/-- A block marked poisoned; an invalid block is first made valid with zeros (R147, R298). Without a frame the page map
entry carries the mark (R147). -/
def Dev.poisonBlock (d : Dev) (p blk : Nat) : Dev :=
  let k := pageKey p (blk / 256)
  let d1 :=
    if (d.page k).home.isNone then d.setPage k { d.page k with poison := true }
    else
      let d1 := d.setMeta (blkKey p blk) { d.meta (blkKey p blk) with poison := true }
      let d2 := if d1.blkValid p blk then d1 else d1.setValid k (setBit (d1.page k).valid (blk % 256))
      d2.setPage k { d2.page k with poison := true }
  if d.blkPoison p blk then d1 else d1.inc (K.blocksPoisonedP + p)

/-! ## Frames for first writes (R60) -/

/-- A frame for the first write to a page: home and whether it is a committed floor frame. The search goes through
PREFERRED, the other allowed tiers from high to low, the floor within its commitment, and TH for an overflow page; a floor
that is PREFERRED comes first (DEDUCED, log entry 57). -/
def Dev.firstFrame (d : Dev) (p : Nat) (o : Obj) : Option (Home × Bool) :=
  let fl := pdFloor o.desc
  let pref := tierOf (pdPreferred o.desc)
  let up := [pref, .t1, .t2, .t3].filter (fun t => pdAllows o.desc t && t != fl)
  let above := match up.find? (fun t => 0 < d.room p t && (d.freeFrame t).isSome) with
    | some t => (d.freeFrame t).map (fun f => (Home.mk t f false, false))
    | none => none
  let floor := if d.floorRoom p o then (d.freeFrame fl).map (fun f => (Home.mk fl f false, true)) else none
  let th := if pdAllows o.desc .th && o.viewTo.isNone && 0 < d.room p .th then d.freeTh.map (fun f => (Home.mk .th f false, false)) else none
  (if pref == fl then floor.or above else above.or floor).or th

/-- The page with a frame: unchanged when it has one. A page whose frame was lost takes its poison along into the
blocks (R34). None when no tier has room. A frame found in T3 is stored into at once, without write staging or a promotion
(DESIGN CHOICE, log entry 123). -/
def Dev.ensureFrame (d : Dev) (p : Nat) (o : Obj) (k : Nat) : Option Dev :=
  let x := d.page k
  if x.home.isSome then some d
  else match d.firstFrame p o with
    | none => none
    | some (h, fl) =>
      let d1 := (d.tookFrame h.tier h.frame).setPage k { x with home := some h, fl := fl, st := .resident }
      some (if x.poison then
          (pageBlks k).foldl (fun d b => d.setMeta b { Meta.zero with poison := true })
            (d1.setPage k { d1.page k with valid := validAll })
        else d1)

/-- Each page of a list of page numbers with a frame; none when one finds none, and then nothing changes. -/
def Dev.ensureFrames (p : Nat) (o : Obj) : List Nat → Dev → Option Dev
  | [], d => some d
  | pg :: r, d => (d.ensureFrame p o (pageKey p pg)).bind (Dev.ensureFrames p o r)

/-- An access to blocks of a page noted in HEAT and EPOCH, and in its object (R33, R52). -/
def Dev.touch (d : Dev) (p pg nblk : Nat) : Dev :=
  let k := pageKey p pg
  let x := d.page k
  let d1 := d.setPage k { x with heat := Min.min 65535 (x.heat + nblk), epoch := d.mm.epoch }
  match d.objAt p (pg * 65536) with
  | some (n, _) => d1.modObj p n (fun o => { o with accessed := true })
  | none => d1

/-- One lookup of a page's entry in the page map cache of an I/O tile: a miss is counted and brings the entry in. Which tile
looks up a page, and which entry leaves a full cache, is drawn (R35; log entry 14). -/
def Dev.pmapOne (d : Dev) (k : Nat) : Dev :=
  let tile := d.free % 2
  let l := kget [] tile d.mm.pmapC
  let hit := l.contains k
  let l1 := if 262144 ≤ l.length then l.eraseIdx (d.free / 2 % l.length) else l
  { d.drawn.add K.pmapMisses (b2n (!hit)) with mm := { d.mm with
      pmapC := if hit then d.mm.pmapC else kput tile (l1 ++ [k]) d.mm.pmapC } }

/-- The lookups of the pages of a request (R36). -/
def Dev.pmapLookup (d : Dev) (ks : List Nat) : Dev := ks.eraseDups.foldl Dev.pmapOne d

/-- The lines that lenders returned to an access forgotten: it is over. -/
def Dev.thForget (d : Dev) (who : Nat) : Dev :=
  { d with mm := { d.mm with thGot := d.mm.thGot.filter (fun e => e.1 != who) } }

/-- The medium read of a run of bytes within one block, charged to a class (R88, R89, R279): the touched sectors of a
block without codec, all sectors of another, and all 8 on a metadata miss. -/
def Dev.readCharge (d : Dev) (p off len cls : Nat) : Dev :=
  let blk := off / 256
  let k := pageKey p (blk / 256)
  if !d.blkValid p blk || (d.page k).lost then d
  else match d.medium k with
    | .th => d
    | t =>
      let md := d.meta (blkKey p blk)
      let u := d.metaUse k
      let sectors := if !u.2 then 8 else if md.codec == 0 then (off + len - 1) / 32 - off / 32 + 1 else md.sectors
      ((u.1.add K.metaMisses (b2n (!u.2))).chargeTier t false cls (32 * sectors)).add K.sectorsSaved
        (if u.2 && md.codec != 0 then 8 - md.sectors else 0)

end Sys2Proof.Machine
end

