/-- STATE of Table 04.5. -/
def DirSt.code : DirSt → Nat
  | .s => 1 | .o => 2 | .rs => 3 | .ro => 4 | .orph => 5

/-- The change of a line's entry logged to the partner, when the line belongs to a mirrored object (R411). -/
def Dev.dirLog (d : Dev) (k : Nat) : Dev :=
  let p := k / 2 ^ 42
  match d.objAt p (k % 2 ^ 42 * 64) with
  | some (_, o) =>
    if d.pairRole p == 1 && d.objMirrored p o then
      d.logState p (match d.dirGet k with
        | some e => .dir (k % 2 ^ 42) e.st.code e.vec e.window e.coarse
        | none => .dir (k % 2 ^ 42) 0 0 0 false)
    else d
  | none => d

/-- The ways in use of the set of a line (R133). -/
def Dev.setWays (d : Dev) (k : Nat) : List (Nat × DirE) :=
  let s := fun x => Config.dirSet (x / 2 ^ 42) (x % 2 ^ 42) % 2 ^ 26
  d.coh.dir.filter (fun e => s e.1 == s k)

/-- The next allocation order number, taken. -/
def Dev.nextOrd (d : Dev) : Dev := { d with coh := { d.coh with ord := d.coh.ord + 1 } }

/-- An entry of a line allocated anew. -/
def Dev.dirNew (d : Dev) (k : Nat) (st : DirSt) (vec window : Nat) : Dev :=
  (d.nextOrd.dirPut k ⟨st, vec, window, false, d.coh.ord, false, false⟩).dirLog k

/-- The slots that an entry in S or RS addresses: precise sharers, or the ACTIVE slots of the groups marked (R134). -/
def Dev.sharers (d : Dev) (e : DirE) : List Nat :=
  if e.coarse then (d.slots.filter (fun x => slState x.2 == 1 && bit e.vec (x.1 / 64))).map (·.1)
  else ((List.range 64).filter (fun i => bit e.vec i)).map (fun i => 64 * e.window + i)

/-- The holders of an entry. -/
def Dev.holders (d : Dev) (e : DirE) : List Nat :=
  match e.st with
  | .s | .rs => d.sharers e
  | .o | .ro => [e.vec]
  | .orph => []

/-- Whether an entry holds a slot. -/
def DirE.has (e : DirE) (h : Nat) : Bool :=
  match e.st with
  | .s | .rs => if e.coarse then bit e.vec (h / 64) else h / 64 == e.window && bit e.vec (h % 64)
  | .o | .ro => e.vec == h
  | .orph => false

/-- A sharer added; the first from another window makes the entry coarse (R134). -/
def DirE.addSharer (e : DirE) (h : Nat) : DirE :=
  if e.coarse then { e with vec := setBit e.vec (h / 64) }
  else if e.window == h / 64 then { e with vec := setBit e.vec (h % 64) }
  else { e with coarse := true, vec := setBit (2 ^ e.window) (h / 64), window := 0 }

/-! ## Recalls -/

/-- One recall message to a slot (R138, R139): a native recall leaves on the route of the slot's endpoint, a CXL one as a
snoop on its port. -/
def Dev.recallOne (k : Nat) (share : Bool) (d : Dev) (s : Nat) : Dev :=
  let e := d.slot s
  let tag := d.coh.nextTag % 4096
  let off := k % 2 ^ 42 * 64
  let native := slMode e == 1
  let port := if native then (d.routePort (slEndpoint e) (off / 64)).getD 0 else slPort e
  let d1 := { d with coh := { d.coh with
      nextTag := d.coh.nextTag + 1
      recalls := d.coh.recalls ++ [Recall.mk tag s port k share] } }
  (d1.inc K.recalls).emit
    (if native then
      .ubl port (if share then opRecallShare else opRecallInv) (slEndpoint e) (d.rd (K.ofPart K.endpoint (slPartition e))) off tag 0
        false 0 []
     else .cxlSnp port tag (k % 2 ^ 42) share)

/-- The recall of a line: the entry goes to RS or RO and every slot named is asked; with no slot to ask the line returns
to I. -/
def Dev.recallLine (d : Dev) (k : Nat) (e : DirE) (slots : List Nat) (share : Bool) : Dev :=
  if slots.isEmpty then (d.dirDel k).dirLog k
  else
    let st := match e.st with
      | .s | .rs => DirSt.rs
      | _ => DirSt.ro
    slots.foldl (Dev.recallOne k share) ((d.dirPut k { e with st := st, shareEnd := share }).dirLog k)

/-- Whether a line has recalls outstanding. -/
def Dev.lineBusy (d : Dev) (k : Nat) : Bool := d.coh.recalls.any (fun r => r.line == k)
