-- ==== Sys2Proof/Machine/Channels.lean ====
section
/-! DEFINITION. The admin commands of channels and synchronisation objects (R185 to R191, R203 to R207), with the bounds
and the placement of a pipeline (R192, R215, R218, R235, R242, R273). -/

namespace Sys2Proof.Machine

/-! ## Recipes and clusters -/

/-- Whether a class is bound to a partition; Q15 always is (R186, R278). -/
def Dev.classBound (d : Dev) (p c : Nat) : Bool := c == 15 || bit (d.rd (K.classPartitions + c)) p

/-- The default clusters of the stages of a built-in recipe, Table 07.1. -/
def builtinStages : Nat → List Nat
  | 1 => [2]
  | 2 => [32, 8, 8, 24]
  | 3 => [8, 224, 8]
  | 4 => [2]
  | 5 => [8]
  | 6 => [2]
  | _ => []

/-- The minimum of clusters of a built-in recipe, Table 07.1. -/
def builtinMin : Nat → Nat
  | 2 => 4
  | 3 => 3
  | _ => 1

/-- The stage defaults d[s] of a recipe or pipeline (R215). -/
def Dev.stageDefaults (d : Dev) (recipe : Nat) : List Nat :=
  match d.manifest recipe with
  | some m => (List.range (leAt m 0 1)).map (fun s => leAt m (0x32 + 16 * s) 1)
  | none => builtinStages recipe

/-- The minimum of clusters of a recipe or pipeline (R215). -/
def Dev.stageMin (d : Dev) (recipe : Nat) : Nat :=
  match d.manifest recipe with
  | some m => leAt m 2 1
  | none => builtinMin recipe

/-- Whether a recipe field names something loaded (R186). -/
def Dev.recipeThere (d : Dev) (recipe : Nat) : Bool := recipe ≤ 6 || (d.manifest recipe).isSome

/-- The clusters that a pipeline takes (R215): the default sum for 0. -/
def Dev.clusterCount (d : Dev) (recipe clusters : Nat) : Nat :=
  if clusters == 0 then (d.stageDefaults recipe).sum else clusters

/-- The position of the element that `better` puts before every earlier one, the first on a tie. -/
def bestAt (better : Nat → Nat → Bool) : List Nat → Option Nat
  | [] => none
  | l => (List.range l.length).foldl (fun b i =>
      match b with
      | none => some i
      | some j => if better (l.getD i 0) (l.getD j 0) then some i else some j) none

/-- The allotment lowered by `n` clusters, each from the largest above 1. -/
def lowerAllot : Nat → List Nat → List Nat
  | 0, l => l
  | n + 1, l => lowerAllot n (match bestAt (fun a b => b < a) l with
      | some i => modAt i (fun x => if 1 < x then x - 1 else x) l
      | none => l)

/-- The clusters of each stage (R215). -/
def allot (n : Nat) (ds : List Nat) : List Nat :=
  let c := ds.map (fun x => Max.max 1 (n * x / ds.sum))
  let c1 := lowerAllot (c.sum - n) c
  match bestAt (fun a b => b < a) ds with
  | some i => modAt i (fun x => x + (n - c1.sum)) c1
  | none => c1

/-- The tile of a physical cluster. -/
def tileOf (c : Nat) : Nat := c / 32

/-- The tile on which a logical number stands. A vacant number stands on none: the tile of its start-up place is taken as near, where a stage has no
other cluster left to be near to (R189; DESIGN CHOICE, log entry 138). -/
def Dev.tileOfLog (d : Dev) (l : Nat) : Nat :=
  match d.physOf l with
  | some c => tileOf c
  | none => l / 30

/-- The distance of two tiles: the difference of their numbers (log entry 25). -/
def tileDist (a b : Nat) : Nat := (a - b) + (b - a)

/-- The tiles by their distance from one, the lower first on a tie. -/
def tilesFrom (t : Nat) : List Nat := sortBy (fun a b => tileDist a t < tileDist b t) (List.range 8)

/-- The logical numbers that are backed and held by no channel, ascending (R186). -/
def Dev.freeLogical (d : Dev) : List Nat :=
  (List.range 240).filter (fun l => match d.physOf l with
    | some c => (d.clu c).chan.isNone
    | none => false)

/-- Those of them on which a stage can be placed now: not under an in-field test (R392). -/
def Dev.openLogical (d : Dev) : List Nat :=
  d.freeLogical.filter (fun l => match d.physOf l with
    | some c => (d.clu c).st != .testing
    | none => false)

/-- The logical numbers of one stage of `c` clusters: from the nearest tile that has them all, else from the tiles in order
of distance (R215; log entry 25). -/
def Dev.pickStage (d : Dev) (free : List Nat) (near c : Nat) : List Nat :=
  let on := fun t => free.filter (fun l => d.tileOfLog l == t)
  match (tilesFrom near).find? (fun t => c ≤ (on t).length) with
  | some t => (on t).take c
  | none => ((tilesFrom near).flatMap on).take c

/-- The logical numbers of every stage in order. -/
def Dev.pickStages (d : Dev) : List Nat → Nat → List Nat → List (List Nat)
  | _, _, [] => []
  | free, near, c :: r =>
    let l := d.pickStage free near c
    l :: d.pickStages (free.filter (fun x => !l.contains x)) ((l.getLast?.map d.tileOfLog).getD near) r

/-- The instructions of a program image (R272). -/
def imageWords (img : List Byte) : List Nat :=
  (List.range (leAt img 0 4)).map (fun i => leAt img (32 + 4 * i) 4)

/-- Program, SRAM limit and feeding stages of stage `s` of a pipeline; the stages of a built-in recipe hold no program. -/
def Dev.stageCode (d : Dev) (recipe s : Nat) : List Nat × Nat × List Nat :=
  let feeders := (List.range s).filter (fun t => bit (d.outMask recipe t) s)
  match d.manifest recipe with
  | none => ([], 0x600000, feeders)
  | some m =>
    let img := (kfind (leAt m (0x30 + 16 * s) 2) d.progs).getD []
    (imageWords img, leAt img 4 4, feeders)

/-- The stages of a channel placed on the clusters that serve their logical numbers, each cleared (R152, R250). -/
def Dev.placePipe (d : Dev) (k recipe : Nat) (stages : List (List Nat)) : Dev :=
  stages.zipIdx.foldl (fun d sl =>
    let code := d.stageCode recipe sl.2
    sl.1.zipIdx.foldl (fun d lr =>
      match d.physOf lr.1 with
      | none => d
      | some n =>
        d.setClu n { (d.clu n).cleared with
          chan := some k, stage := sl.2, rank := lr.2, prog := code.1, sramLimit := code.2.1, feeders := code.2.2,
          steps := 0, sinceDup := 0 }) d) d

■ ■ ■ ■ ■ ■ ■

The lines to return are those in the entries above that hold "recallOne".

YOUR RESPONSE:
def Dev.recallOne (k : Nat) (share : Bool) (d : Dev) (s : Nat) : Dev :=
    slots.foldl (Dev.recallOne k share) ((d.dirPut k { e with st := st, shareEnd := share }).dirLog k)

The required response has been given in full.